ACTION ITEM:
For the records that follow, please set down exactly the lines between the one holding "reserved1111 => cases h" and the one holding "theorem errorIsSticky : Obligations.ErrorIsSticky", inclusive, and only those.

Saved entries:
"""

/-- Settles O17: each of the commands tests `ERR` and the bits it needs. -/
theorem needsStateIsRefused : Obligations.NeedsStateIsRefused := by
  intro s hj
  refine ⟨fun he i hi => ?_, fun hc => ?_, fun ht i hi => ?_, fun hc => ?_⟩
  · have hop : isOperation i = true ∧ acceptsError i = false := by
      revert i
      decide
    exact exec_notReady hop.1 hj (State.notReady_of_failed he hop.2)
  · exact exec_notReady rfl hj (State.notReady_of_unmet hc)
  · have hop : isOperation i = true ∧ s.hasNeeds i = false := by
      revert i
      simp [isOperation, opcodeOf, State.hasNeeds, State.treeValid, ht]
    exact exec_notReady hop.1 hj (State.notReady_of_unmet hop.2)
  · have hn : (s.treeValid && s.codeValid) = false := by rw [hc, Bool.and_false]
    exact ⟨exec_notReady rfl hj (State.notReady_of_unmet hn), exec_notReady rfl hj (State.notReady_of_unmet hn)⟩

/-- A command that answers a next state was ready; a reserved code never does (R231, R233). -/
theorem command_ready (hop : opcodeOf i = some op) (h : exec i s = .next s') : s.ready i = true := by
  by_cases hi : isOperation i = true
  · obtain ⟨o, ho⟩ := exec_eq_guarded hi s
    exact (guarded_next (ho.symm.trans h)).2.1
  · cases i with
    | reserved1110 | reserved1111 => cases h
    | streamMagic | hdrInternal | hdrLeaf | payloadCode | terminatorCode => cases hop
    | _ => exact absurd rfl hi

theorem acceptsError_iff : acceptsError i = true ↔ i = .clr ∨ i = .rewind ∨ i = .compress ∨ i = .decompress := by
  cases i <;> simp [acceptsError]

/-- What a failed block performs (R227, R231). -/
theorem command_of_failed {k : ErrorKind} (hop : opcodeOf i = some op) (he : s.err = some k)
    (h : exec i s = .next s') : i = .clr ∨ i = .rewind ∨ i = .compress ∨ i = .decompress := by
  rw [← acceptsError_iff]
  by_contra ha
  cases he.symm.trans (State.ready_err (command_ready hop h) (Bool.eq_false_iff.mpr ha))

/-- Settles O16: in a failed block nothing is in progress, and of the commands it performs `REWIND` keeps `ERR`. -/
theorem errorIsSticky : Obligations.ErrorIsSticky := by
  intro s s' k hinv hk hstep
  rcases step_next hstep with ⟨-, -, rfl⟩ | ⟨-, op, rest, hport, h⟩ | ⟨j, hj, -, -⟩
  · exact .inl hk
  · rcases command_of_failed (s := { s with port := rest }) (opcodeOf_decodeCommand op) hk h with hi | hi | hi | hi
    · exact .inr ⟨op, rest, hport, .inl hi⟩
    · rw [hi] at h
      obtain ⟨-, rfl⟩ := execRewind_next h
      exact .inl hk
    · exact .inr ⟨op, rest, hport, .inr (.inl hi)⟩
    · exact .inr ⟨op, rest, hport, .inr (.inr hi)⟩
  · cases hk.symm.trans (hinv.err_none hj)

/-! The input too long for the width -/

/-- No count exceeds the number of bytes, which is within the width (R111). -/
theorem execCount_get_lt (h : execCount s = .next s') (v : Byte) : s'.cnt.get v < 2 ^ Config.countWidth := by
  obtain ⟨-, l, -, hm, rfl⟩ := execCount_next h
  calc (countsOf l).get v = l.count v := countsOf_get l v
    _ ≤ l.length := List.count_le_length
    _ ≤ Config.maxInput := hm
    _ < 2 ^ Config.countWidth := by have := Config.maxInput_add_two; omega

/-- Settles O20: the bytes left are compared with the bound before anything is read, and are counted once each. -/
theorem countRefusesLongInput : Obligations.CountRefusesLongInput := by
  refine ⟨fun s l hl hlong => ?_, fun s s' v h => execCount_get_lt h v⟩
  have hm : ¬ l.length ≤ Config.maxInput := Nat.not_le.mpr hlong
  exact ⟨fun hi => (execCount_eq hi hl).trans (if_neg hm), fun hj => execCompress_tooLong hj hl hm⟩

/-! How a step can stop -/

/-- The answer is a next state, or a refusal for one of the reasons of R230. -/
inductive StopsAsListed : Result → Prop
  | next (s : State) : StopsAsListed (.next s)
  | needsState : StopsAsListed (.refused .needsState)
  | widthOverflow : StopsAsListed (.refused .widthOverflow)
  | badCommand : StopsAsListed (.refused .badCommand)
  | noCode : StopsAsListed (.refused .noCode)

namespace StopsAsListed

theorem guarded {o : Result} (h : s.ready i = true → StopsAsListed o) : StopsAsListed (guarded i s o) := by
  cases hj : s.job with
  | some j => rw [guarded_busy hj]; exact .badCommand
  | none =>
    cases hr : s.ready i with
    | true => rw [guarded_ready hj hr]; exact h hr
    | false => rw [guarded_notReady hj hr]; exact .needsState

theorem thenDo {o : Result} {f : State → Result} (ho : StopsAsListed o) (hf : ∀ s, StopsAsListed (f s)) :
    StopsAsListed (thenDo o f) := by
  cases ho with
  | next s =>
    cases he : s.err with
    | none => rw [thenDo_ok he]; exact hf s
    | some k => rw [thenDo_failed he]; exact .next s
  | needsState => exact .needsState
  | widthOverflow => exact .widthOverflow
  | badCommand => exact .badCommand
  | noCode => exact .noCode

end StopsAsListed

theorem execClr_stops (s : State) : StopsAsListed (execClr s) := .guarded fun _ => .next _

theorem execRewind_stops (s : State) : StopsAsListed (execRewind s) := .guarded fun _ => .next _

theorem execCount_stops (s : State) : StopsAsListed (execCount s) := .guarded fun _ => by
  obtain ⟨l, hl⟩ := s.src.exists_holdsBytes
  rw [performCount_eq hl]
  split
  · exact .next _
  · exact .widthOverflow

theorem execBuild_stops (s : State) : StopsAsListed (execBuild s) := .guarded fun _ => .next _

theorem execGencode_stops (s : State) : StopsAsListed (execGencode s) := .guarded fun hr => by
  obtain ⟨t, ht⟩ := Option.isSome_iff_exists.mp (show s.tree.isSome = true from State.ready_needs hr)
  exact performGencode_some ht ▸ .next _

theorem execWrmagic_stops (s : State) : StopsAsListed (execWrmagic s) := .guarded fun _ => .next _

theorem execHdrwr_stops (s : State) : StopsAsListed (execHdrwr s) := .guarded fun hr => by
  obtain ⟨t, ht⟩ := Option.isSome_iff_exists.mp (show s.tree.isSome = true from State.ready_needs hr)
  exact performHdrwr_some ht ▸ .next _

theorem execEncpay_stops (s : State) : StopsAsListed (execEncpay s) := .guarded fun hr => by
  have ht : s.tree.isSome = true := (Bool.and_eq_true_iff.mp (State.ready_needs hr)).1
  obtain ⟨l, x, -, e⟩ | e := performEncpay_cases (State.ready_err hr rfl) ht
  · exact e ▸ .next _
  · exact e ▸ .noCode

theorem execRdmagic_stops (s : State) : StopsAsListed (execRdmagic s) := .guarded fun _ => by
  obtain ⟨-, e⟩ | ⟨n, -, e⟩ := performRdmagic_cases s <;> exact e ▸ .next _

theorem execHdrrd_stops (s : State) : StopsAsListed (execHdrrd s) := .guarded fun _ => by
  obtain ⟨t, z, -, -, -, e⟩ | ⟨r, -, -, e⟩ := performHdrrd_cases s <;> exact e ▸ .next _

theorem execDecpay_stops (s : State) : StopsAsListed (execDecpay s) := .guarded fun hr => by
  obtain ⟨x, n, -, ⟨p, -, e⟩ | e⟩ := performDecpay_cases (State.ready_needs hr) <;> exact e ▸ .next _

theorem execEncode_stops (s : State) : StopsAsListed (execEncode s) :=
  .guarded fun _ => execWrmagic_stops s |>.thenDo execHdrwr_stops |>.thenDo execEncpay_stops

theorem discardCall_stops (s : State) : StopsAsListed (discardCall s) := .next _

theorem execCompress_stops (s : State) : StopsAsListed (execCompress s) :=
  .guarded fun _ => execClr_stops s |>.thenDo execCount_stops |>.thenDo execRewind_stops |>.thenDo execBuild_stops
    |>.thenDo execGencode_stops |>.thenDo execEncode_stops |>.thenDo discardCall_stops

theorem execDecompress_stops (s : State) : StopsAsListed (execDecompress s) :=
  .guarded fun _ => execClr_stops s |>.thenDo execRdmagic_stops |>.thenDo execHdrrd_stops |>.thenDo execDecpay_stops
    |>.thenDo discardCall_stops

theorem command_stops (hop : opcodeOf i = some op) (s : State) : StopsAsListed (exec i s) := by
  cases i with
  | clr => exact execClr_stops s
  | count => exact execCount_stops s
  | build => exact execBuild_stops s
  | gencode => exact execGencode_stops s
  | wrmagic => exact execWrmagic_stops s
  | hdrwr => exact execHdrwr_stops s
  | encpay => exact execEncpay_stops s
  | rdmagic => exact execRdmagic_stops s
  | hdrrd => exact execHdrrd_stops s
  | decpay => exact execDecpay_stops s
  | encode => exact execEncode_stops s
  | compress => exact execCompress_stops s
  | decompress => exact execDecompress_stops s
  | rewind => exact execRewind_stops s
  | reserved1110 | reserved1111 => exact .badCommand
  | streamMagic | hdrInternal | hdrLeaf | payloadCode | terminatorCode => cases hop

"""

SOLUTION BELOW:
    | reserved1110 | reserved1111 => cases h
    | streamMagic | hdrInternal | hdrLeaf | payloadCode | terminatorCode => cases hop
    | _ => exact absurd rfl hi

theorem acceptsError_iff : acceptsError i = true ↔ i = .clr ∨ i = .rewind ∨ i = .compress ∨ i = .decompress := by
  cases i <;> simp [acceptsError]

/-- What a failed block performs (R227, R231). -/
theorem command_of_failed {k : ErrorKind} (hop : opcodeOf i = some op) (he : s.err = some k)
    (h : exec i s = .next s') : i = .clr ∨ i = .rewind ∨ i = .compress ∨ i = .decompress := by
  rw [← acceptsError_iff]
  by_contra ha
  cases he.symm.trans (State.ready_err (command_ready hop h) (Bool.eq_false_iff.mpr ha))

/-- Settles O16: in a failed block nothing is in progress, and of the commands it performs `REWIND` keeps `ERR`. -/
theorem errorIsSticky : Obligations.ErrorIsSticky := by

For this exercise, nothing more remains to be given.